===== DATA IN THIS EXERCISE =====
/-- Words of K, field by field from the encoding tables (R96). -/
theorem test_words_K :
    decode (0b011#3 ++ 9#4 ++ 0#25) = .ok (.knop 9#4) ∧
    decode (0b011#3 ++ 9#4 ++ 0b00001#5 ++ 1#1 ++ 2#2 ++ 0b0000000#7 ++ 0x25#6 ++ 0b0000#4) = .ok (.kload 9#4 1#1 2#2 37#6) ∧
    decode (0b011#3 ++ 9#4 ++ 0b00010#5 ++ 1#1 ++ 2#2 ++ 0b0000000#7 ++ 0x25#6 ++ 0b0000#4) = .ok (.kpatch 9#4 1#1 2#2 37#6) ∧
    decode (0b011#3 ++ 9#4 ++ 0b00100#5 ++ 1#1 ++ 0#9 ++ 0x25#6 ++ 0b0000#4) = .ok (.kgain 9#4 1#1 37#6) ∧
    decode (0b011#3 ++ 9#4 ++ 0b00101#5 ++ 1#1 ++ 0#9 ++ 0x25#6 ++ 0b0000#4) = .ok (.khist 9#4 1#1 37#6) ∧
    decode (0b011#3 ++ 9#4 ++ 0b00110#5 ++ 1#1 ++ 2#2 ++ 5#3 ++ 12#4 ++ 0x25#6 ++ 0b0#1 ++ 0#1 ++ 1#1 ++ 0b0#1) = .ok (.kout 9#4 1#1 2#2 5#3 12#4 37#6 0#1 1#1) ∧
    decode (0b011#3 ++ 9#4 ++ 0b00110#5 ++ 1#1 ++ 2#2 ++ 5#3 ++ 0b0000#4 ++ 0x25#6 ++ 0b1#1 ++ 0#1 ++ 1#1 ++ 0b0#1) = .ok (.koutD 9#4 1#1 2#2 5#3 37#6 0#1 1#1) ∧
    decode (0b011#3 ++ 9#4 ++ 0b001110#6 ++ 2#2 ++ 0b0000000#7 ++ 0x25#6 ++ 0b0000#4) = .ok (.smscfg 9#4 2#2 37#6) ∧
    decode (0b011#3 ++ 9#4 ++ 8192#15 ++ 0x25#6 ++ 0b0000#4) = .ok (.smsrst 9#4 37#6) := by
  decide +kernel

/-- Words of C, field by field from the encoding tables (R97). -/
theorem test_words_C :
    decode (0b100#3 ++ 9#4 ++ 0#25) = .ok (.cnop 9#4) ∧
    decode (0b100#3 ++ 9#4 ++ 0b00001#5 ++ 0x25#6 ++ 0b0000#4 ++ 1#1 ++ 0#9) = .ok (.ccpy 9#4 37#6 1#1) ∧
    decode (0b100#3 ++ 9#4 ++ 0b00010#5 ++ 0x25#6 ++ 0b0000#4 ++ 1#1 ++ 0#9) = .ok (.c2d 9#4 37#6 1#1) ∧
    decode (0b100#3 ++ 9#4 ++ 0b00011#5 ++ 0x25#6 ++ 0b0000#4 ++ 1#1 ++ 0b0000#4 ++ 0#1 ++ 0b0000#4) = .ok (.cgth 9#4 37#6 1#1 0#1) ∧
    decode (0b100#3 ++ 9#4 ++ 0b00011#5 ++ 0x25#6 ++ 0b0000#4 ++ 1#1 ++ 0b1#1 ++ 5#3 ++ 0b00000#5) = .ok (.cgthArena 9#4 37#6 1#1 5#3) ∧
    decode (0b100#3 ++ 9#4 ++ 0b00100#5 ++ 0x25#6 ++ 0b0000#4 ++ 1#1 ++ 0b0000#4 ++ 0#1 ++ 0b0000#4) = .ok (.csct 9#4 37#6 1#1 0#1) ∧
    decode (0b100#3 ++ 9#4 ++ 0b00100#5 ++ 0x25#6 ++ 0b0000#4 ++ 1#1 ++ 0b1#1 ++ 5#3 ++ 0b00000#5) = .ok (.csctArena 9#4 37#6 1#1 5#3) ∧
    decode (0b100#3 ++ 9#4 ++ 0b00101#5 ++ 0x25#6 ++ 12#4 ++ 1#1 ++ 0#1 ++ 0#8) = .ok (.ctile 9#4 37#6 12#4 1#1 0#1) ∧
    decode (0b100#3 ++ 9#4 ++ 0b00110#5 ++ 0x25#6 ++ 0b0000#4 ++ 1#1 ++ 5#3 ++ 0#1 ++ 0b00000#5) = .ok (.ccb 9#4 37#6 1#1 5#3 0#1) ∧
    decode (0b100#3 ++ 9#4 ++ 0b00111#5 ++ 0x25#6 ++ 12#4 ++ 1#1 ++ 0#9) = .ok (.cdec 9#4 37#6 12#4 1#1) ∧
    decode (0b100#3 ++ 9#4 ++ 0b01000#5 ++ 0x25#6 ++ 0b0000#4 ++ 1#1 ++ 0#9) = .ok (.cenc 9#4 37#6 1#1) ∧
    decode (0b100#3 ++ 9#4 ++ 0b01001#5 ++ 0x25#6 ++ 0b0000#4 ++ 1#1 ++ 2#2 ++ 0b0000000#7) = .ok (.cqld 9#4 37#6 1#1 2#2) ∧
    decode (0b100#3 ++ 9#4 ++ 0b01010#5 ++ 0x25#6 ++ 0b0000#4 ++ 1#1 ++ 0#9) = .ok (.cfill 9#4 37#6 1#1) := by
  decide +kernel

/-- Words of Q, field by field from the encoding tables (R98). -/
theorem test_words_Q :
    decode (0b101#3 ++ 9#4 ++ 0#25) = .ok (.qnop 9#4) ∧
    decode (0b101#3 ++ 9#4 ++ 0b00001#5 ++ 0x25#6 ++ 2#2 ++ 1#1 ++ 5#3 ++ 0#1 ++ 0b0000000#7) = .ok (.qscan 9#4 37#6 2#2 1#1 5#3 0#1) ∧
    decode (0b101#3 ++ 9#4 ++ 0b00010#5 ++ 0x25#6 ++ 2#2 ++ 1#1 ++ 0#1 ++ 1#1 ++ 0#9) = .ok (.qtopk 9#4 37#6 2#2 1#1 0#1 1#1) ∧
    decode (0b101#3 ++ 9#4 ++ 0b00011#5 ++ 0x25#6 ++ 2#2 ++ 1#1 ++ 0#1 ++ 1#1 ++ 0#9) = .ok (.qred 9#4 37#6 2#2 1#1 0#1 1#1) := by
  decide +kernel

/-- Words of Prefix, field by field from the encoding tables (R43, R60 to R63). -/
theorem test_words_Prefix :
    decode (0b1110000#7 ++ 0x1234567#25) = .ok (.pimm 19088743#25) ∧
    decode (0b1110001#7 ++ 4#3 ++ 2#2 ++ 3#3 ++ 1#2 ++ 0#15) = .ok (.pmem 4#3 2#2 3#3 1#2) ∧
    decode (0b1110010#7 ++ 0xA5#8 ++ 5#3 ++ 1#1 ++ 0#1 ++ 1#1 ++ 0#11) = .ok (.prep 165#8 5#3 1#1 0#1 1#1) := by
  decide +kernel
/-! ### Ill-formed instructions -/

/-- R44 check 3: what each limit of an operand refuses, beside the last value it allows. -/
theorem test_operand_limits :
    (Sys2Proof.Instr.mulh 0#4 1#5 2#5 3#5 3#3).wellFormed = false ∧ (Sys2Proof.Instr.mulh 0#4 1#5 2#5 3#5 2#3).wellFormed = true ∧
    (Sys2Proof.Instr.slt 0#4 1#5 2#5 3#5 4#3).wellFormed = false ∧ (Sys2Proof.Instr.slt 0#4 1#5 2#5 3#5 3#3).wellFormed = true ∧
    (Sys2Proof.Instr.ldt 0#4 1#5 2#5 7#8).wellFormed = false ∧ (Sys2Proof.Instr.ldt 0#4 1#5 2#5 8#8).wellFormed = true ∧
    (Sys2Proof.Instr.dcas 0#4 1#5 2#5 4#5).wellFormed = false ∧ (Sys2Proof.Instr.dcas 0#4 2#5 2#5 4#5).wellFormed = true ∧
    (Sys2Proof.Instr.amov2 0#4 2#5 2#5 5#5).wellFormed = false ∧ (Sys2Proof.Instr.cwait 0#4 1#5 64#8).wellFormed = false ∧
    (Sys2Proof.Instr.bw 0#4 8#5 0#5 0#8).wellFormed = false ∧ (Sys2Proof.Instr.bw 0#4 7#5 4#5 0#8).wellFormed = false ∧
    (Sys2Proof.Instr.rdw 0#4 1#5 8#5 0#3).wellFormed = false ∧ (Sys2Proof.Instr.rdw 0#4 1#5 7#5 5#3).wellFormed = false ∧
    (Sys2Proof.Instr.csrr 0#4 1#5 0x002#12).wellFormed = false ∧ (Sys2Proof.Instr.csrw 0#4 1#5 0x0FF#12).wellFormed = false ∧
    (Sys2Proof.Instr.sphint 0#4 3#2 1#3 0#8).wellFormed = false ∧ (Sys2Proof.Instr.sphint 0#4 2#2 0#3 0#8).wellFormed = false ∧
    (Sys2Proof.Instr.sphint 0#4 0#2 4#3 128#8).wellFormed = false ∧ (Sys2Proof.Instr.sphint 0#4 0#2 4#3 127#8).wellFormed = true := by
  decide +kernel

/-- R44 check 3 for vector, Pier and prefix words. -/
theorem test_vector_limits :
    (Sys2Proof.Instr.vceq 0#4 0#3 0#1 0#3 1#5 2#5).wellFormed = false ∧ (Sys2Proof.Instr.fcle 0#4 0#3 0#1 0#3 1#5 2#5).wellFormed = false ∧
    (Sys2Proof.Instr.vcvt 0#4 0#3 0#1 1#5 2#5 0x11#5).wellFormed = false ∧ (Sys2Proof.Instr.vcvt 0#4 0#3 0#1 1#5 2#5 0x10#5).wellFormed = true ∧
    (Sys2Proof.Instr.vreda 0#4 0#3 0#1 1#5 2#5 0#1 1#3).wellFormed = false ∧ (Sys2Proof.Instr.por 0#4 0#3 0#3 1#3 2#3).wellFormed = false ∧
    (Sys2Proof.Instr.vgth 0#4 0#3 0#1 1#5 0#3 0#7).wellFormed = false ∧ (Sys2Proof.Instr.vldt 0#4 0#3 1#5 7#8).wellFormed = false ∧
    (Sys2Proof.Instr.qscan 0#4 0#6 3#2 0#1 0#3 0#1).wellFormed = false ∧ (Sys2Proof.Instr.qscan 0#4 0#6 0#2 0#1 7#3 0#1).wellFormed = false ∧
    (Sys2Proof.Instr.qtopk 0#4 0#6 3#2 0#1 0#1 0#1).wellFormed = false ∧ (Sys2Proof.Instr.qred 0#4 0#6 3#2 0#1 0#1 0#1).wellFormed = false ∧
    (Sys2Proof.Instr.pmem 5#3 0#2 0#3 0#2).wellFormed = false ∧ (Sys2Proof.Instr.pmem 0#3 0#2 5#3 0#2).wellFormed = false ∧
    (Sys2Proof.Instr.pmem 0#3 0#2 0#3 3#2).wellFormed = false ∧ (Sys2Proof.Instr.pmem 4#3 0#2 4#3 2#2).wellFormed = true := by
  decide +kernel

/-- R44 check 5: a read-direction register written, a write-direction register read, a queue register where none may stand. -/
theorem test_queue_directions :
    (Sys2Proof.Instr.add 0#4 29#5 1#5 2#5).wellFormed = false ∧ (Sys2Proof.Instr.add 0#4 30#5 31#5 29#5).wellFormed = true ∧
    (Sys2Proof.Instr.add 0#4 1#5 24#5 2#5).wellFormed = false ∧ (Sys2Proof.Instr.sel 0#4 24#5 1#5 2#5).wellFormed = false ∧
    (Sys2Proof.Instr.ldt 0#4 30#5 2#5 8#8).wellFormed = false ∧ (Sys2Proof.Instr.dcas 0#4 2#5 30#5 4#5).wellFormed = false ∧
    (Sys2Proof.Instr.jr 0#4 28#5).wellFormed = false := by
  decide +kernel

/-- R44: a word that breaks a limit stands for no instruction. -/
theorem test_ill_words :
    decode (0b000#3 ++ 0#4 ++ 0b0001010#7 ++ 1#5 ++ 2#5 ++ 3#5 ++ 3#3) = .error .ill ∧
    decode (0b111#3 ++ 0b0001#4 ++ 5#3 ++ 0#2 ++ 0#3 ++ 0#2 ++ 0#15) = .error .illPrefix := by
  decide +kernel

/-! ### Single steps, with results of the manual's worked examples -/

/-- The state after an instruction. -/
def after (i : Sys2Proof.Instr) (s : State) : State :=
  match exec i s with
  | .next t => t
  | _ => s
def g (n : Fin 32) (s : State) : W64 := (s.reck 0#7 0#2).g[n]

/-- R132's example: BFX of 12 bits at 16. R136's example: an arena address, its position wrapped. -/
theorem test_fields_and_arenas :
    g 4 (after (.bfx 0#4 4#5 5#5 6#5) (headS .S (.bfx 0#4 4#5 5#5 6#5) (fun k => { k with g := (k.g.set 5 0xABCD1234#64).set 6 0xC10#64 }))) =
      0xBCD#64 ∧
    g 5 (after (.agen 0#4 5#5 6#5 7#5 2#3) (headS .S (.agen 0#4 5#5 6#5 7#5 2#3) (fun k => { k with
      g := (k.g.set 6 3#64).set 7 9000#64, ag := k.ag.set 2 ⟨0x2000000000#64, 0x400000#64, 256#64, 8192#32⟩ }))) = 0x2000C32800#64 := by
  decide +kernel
=====
WHAT THE EXERCISE ASKS:
Beginning with the line above that contains "(.csct 9#4 37#6 1#1 0#1) ∧", copy each line exactly up to and including the line that contains "decode (0b100#3 ++ 9#4 ++ 0b00101#5", and go no further.

PROBLEM SOLUTION:
    decode (0b100#3 ++ 9#4 ++ 0b00100#5 ++ 0x25#6 ++ 0b0000#4 ++ 1#1 ++ 0b0000#4 ++ 0#1 ++ 0b0000#4) = .ok (.csct 9#4 37#6 1#1 0#1) ∧
    decode (0b100#3 ++ 9#4 ++ 0b00100#5 ++ 0x25#6 ++ 0b0000#4 ++ 1#1 ++ 0b1#1 ++ 5#3 ++ 0b00000#5) = .ok (.csctArena 9#4 37#6 1#1 5#3) ∧
    decode (0b100#3 ++ 9#4 ++ 0b00101#5 ++ 0x25#6 ++ 12#4 ++ 1#1 ++ 0#1 ++ 0#8) = .ok (.ctile 9#4 37#6 12#4 1#1 0#1) ∧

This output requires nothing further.